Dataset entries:

[Start of Attachment]

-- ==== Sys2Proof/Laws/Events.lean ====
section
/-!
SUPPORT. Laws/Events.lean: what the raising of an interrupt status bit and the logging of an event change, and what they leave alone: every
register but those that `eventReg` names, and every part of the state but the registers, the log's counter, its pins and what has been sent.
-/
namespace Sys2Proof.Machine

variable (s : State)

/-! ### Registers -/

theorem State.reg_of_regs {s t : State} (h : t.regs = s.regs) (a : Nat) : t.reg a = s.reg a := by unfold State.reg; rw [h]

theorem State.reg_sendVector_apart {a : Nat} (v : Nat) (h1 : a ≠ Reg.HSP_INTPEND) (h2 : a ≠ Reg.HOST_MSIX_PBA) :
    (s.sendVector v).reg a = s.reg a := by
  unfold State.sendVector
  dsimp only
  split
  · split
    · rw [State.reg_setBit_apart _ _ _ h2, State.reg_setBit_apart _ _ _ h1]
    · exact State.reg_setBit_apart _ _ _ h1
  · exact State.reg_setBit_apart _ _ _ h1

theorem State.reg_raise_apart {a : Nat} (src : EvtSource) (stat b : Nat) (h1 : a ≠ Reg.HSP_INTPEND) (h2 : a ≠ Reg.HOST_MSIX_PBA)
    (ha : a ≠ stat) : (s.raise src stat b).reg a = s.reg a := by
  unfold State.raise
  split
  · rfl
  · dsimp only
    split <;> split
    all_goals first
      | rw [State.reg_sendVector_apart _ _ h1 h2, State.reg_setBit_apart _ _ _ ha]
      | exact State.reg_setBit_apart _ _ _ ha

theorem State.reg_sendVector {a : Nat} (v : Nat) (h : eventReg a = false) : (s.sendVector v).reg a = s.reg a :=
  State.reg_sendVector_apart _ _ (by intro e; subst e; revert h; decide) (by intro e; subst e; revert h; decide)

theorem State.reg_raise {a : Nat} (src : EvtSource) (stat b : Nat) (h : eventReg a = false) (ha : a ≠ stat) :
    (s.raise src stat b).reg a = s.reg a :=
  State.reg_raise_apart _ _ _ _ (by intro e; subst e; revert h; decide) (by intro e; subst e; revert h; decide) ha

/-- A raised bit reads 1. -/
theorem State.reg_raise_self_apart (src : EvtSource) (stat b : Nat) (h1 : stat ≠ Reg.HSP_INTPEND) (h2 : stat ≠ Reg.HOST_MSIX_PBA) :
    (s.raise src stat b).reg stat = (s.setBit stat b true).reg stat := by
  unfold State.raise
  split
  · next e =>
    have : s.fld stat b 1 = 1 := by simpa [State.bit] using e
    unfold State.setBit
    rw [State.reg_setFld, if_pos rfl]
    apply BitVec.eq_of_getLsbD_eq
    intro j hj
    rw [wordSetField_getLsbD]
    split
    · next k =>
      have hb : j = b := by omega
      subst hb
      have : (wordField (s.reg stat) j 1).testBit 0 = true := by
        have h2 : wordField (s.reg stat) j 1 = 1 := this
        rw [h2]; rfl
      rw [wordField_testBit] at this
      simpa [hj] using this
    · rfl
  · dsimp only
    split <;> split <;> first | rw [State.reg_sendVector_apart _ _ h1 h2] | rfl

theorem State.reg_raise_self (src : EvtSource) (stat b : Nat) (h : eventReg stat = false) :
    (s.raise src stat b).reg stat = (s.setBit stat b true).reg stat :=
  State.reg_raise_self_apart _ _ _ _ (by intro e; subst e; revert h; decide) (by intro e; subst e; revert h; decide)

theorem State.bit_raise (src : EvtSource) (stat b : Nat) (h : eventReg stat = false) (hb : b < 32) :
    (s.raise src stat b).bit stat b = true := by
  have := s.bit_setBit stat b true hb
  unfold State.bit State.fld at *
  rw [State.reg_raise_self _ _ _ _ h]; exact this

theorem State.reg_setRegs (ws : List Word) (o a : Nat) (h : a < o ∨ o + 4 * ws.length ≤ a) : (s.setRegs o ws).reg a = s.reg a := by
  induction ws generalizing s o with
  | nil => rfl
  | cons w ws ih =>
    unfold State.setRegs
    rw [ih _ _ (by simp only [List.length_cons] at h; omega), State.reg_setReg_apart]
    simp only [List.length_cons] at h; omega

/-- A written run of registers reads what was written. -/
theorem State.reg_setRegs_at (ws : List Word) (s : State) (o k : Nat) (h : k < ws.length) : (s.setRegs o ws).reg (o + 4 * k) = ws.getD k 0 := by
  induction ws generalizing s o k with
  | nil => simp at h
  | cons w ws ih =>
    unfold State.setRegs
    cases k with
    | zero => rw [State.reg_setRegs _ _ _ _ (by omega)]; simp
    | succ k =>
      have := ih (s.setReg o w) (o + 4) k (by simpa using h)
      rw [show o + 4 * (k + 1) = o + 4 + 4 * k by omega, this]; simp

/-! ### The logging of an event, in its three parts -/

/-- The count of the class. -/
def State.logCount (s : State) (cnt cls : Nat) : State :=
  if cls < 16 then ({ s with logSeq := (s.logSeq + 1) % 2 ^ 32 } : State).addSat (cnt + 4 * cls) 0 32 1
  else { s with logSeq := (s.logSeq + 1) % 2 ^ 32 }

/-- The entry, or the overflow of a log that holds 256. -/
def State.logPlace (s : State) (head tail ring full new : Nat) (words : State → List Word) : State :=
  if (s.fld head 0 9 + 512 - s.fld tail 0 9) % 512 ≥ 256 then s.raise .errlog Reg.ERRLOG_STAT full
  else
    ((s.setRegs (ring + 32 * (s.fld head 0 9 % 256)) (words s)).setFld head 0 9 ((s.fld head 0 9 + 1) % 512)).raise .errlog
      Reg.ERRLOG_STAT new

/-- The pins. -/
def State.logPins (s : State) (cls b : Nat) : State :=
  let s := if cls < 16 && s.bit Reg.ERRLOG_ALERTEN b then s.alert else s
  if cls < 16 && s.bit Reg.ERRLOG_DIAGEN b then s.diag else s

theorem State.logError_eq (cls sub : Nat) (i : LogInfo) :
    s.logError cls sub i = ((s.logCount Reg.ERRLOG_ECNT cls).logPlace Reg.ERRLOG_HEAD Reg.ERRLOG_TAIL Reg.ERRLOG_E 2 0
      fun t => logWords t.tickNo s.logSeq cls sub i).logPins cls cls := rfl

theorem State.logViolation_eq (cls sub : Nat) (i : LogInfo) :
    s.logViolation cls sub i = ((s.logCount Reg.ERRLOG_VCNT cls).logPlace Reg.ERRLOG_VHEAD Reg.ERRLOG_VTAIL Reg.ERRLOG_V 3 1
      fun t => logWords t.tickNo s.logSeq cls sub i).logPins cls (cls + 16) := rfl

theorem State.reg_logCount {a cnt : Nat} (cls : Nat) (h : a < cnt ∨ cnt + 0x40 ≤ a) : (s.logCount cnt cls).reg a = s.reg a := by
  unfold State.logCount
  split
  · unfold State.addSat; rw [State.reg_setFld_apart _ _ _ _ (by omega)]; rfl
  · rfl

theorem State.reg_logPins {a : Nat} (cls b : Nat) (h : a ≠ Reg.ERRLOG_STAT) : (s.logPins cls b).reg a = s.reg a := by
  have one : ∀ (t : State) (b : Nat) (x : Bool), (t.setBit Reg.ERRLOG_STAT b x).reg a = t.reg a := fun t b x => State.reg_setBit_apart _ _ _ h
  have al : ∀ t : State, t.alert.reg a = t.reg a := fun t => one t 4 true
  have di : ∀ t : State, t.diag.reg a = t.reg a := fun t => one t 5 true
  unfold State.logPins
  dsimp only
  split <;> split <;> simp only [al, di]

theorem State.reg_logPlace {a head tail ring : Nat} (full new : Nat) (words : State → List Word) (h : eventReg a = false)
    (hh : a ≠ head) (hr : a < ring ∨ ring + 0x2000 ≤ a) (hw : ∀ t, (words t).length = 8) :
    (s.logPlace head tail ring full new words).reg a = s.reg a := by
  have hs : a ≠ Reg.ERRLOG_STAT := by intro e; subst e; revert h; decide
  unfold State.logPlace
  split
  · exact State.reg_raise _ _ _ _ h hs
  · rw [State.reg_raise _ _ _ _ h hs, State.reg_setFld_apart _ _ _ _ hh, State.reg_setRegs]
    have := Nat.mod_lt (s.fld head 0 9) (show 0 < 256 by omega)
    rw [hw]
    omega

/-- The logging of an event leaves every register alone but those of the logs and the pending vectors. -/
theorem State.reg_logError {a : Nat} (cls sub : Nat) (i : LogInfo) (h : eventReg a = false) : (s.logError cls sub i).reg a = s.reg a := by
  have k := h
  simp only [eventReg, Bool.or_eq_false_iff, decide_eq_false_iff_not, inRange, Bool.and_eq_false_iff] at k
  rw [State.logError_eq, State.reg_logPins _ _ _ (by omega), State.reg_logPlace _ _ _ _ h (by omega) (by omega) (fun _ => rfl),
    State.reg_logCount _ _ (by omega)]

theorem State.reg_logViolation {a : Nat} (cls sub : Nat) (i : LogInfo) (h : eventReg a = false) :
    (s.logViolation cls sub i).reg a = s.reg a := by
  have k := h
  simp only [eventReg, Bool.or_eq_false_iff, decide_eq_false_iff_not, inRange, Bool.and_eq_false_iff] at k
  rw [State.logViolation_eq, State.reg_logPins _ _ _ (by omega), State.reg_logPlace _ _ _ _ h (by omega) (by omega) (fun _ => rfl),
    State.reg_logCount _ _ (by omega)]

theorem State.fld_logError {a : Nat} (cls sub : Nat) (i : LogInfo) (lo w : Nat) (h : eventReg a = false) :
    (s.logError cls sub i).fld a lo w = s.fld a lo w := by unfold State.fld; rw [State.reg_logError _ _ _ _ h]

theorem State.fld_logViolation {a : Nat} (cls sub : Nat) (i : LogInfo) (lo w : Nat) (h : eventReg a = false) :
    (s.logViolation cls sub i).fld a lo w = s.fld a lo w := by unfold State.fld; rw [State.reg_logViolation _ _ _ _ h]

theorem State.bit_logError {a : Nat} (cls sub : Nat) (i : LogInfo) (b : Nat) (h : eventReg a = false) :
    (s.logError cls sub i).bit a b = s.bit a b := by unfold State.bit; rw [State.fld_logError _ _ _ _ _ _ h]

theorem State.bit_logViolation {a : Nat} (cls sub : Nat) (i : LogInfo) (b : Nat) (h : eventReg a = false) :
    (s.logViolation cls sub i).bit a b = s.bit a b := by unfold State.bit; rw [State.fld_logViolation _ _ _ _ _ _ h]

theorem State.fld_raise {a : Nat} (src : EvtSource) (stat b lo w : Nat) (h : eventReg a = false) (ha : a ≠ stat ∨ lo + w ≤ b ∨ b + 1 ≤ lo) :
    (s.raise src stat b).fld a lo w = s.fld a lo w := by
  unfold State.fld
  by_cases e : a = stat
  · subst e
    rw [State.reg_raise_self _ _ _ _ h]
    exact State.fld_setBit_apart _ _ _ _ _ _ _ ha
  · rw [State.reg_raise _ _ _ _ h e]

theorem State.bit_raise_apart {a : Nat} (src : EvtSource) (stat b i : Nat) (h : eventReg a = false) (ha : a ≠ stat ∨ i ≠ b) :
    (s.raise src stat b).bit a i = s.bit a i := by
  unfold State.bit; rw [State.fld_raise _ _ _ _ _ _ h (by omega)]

[End of Attachment]

-- EXERCISE AIM --
Retype only this portion of the data above: the line containing "(by omega)]; simp", the line containing "let s := if", and all lines between them, exactly.

-- RESPONSE TO THE TASK --
    | zero => rw [State.reg_setRegs _ _ _ _ (by omega)]; simp
    | succ k =>
      have := ih (s.setReg o w) (o + 4) k (by simpa using h)
      rw [show o + 4 * (k + 1) = o + 4 + 4 * k by omega, this]; simp

/-! ### The logging of an event, in its three parts -/

/-- The count of the class. -/
def State.logCount (s : State) (cnt cls : Nat) : State :=
  if cls < 16 then ({ s with logSeq := (s.logSeq + 1) % 2 ^ 32 } : State).addSat (cnt + 4 * cls) 0 32 1
  else { s with logSeq := (s.logSeq + 1) % 2 ^ 32 }

/-- The entry, or the overflow of a log that holds 256. -/
def State.logPlace (s : State) (head tail ring full new : Nat) (words : State → List Word) : State :=
  if (s.fld head 0 9 + 512 - s.fld tail 0 9) % 512 ≥ 256 then s.raise .errlog Reg.ERRLOG_STAT full
  else
    ((s.setRegs (ring + 32 * (s.fld head 0 9 % 256)) (words s)).setFld head 0 9 ((s.fld head 0 9 + 1) % 512)).raise .errlog
      Reg.ERRLOG_STAT new

/-- The pins. -/
def State.logPins (s : State) (cls b : Nat) : State :=
  let s := if cls < 16 && s.bit Reg.ERRLOG_ALERTEN b then s.alert else s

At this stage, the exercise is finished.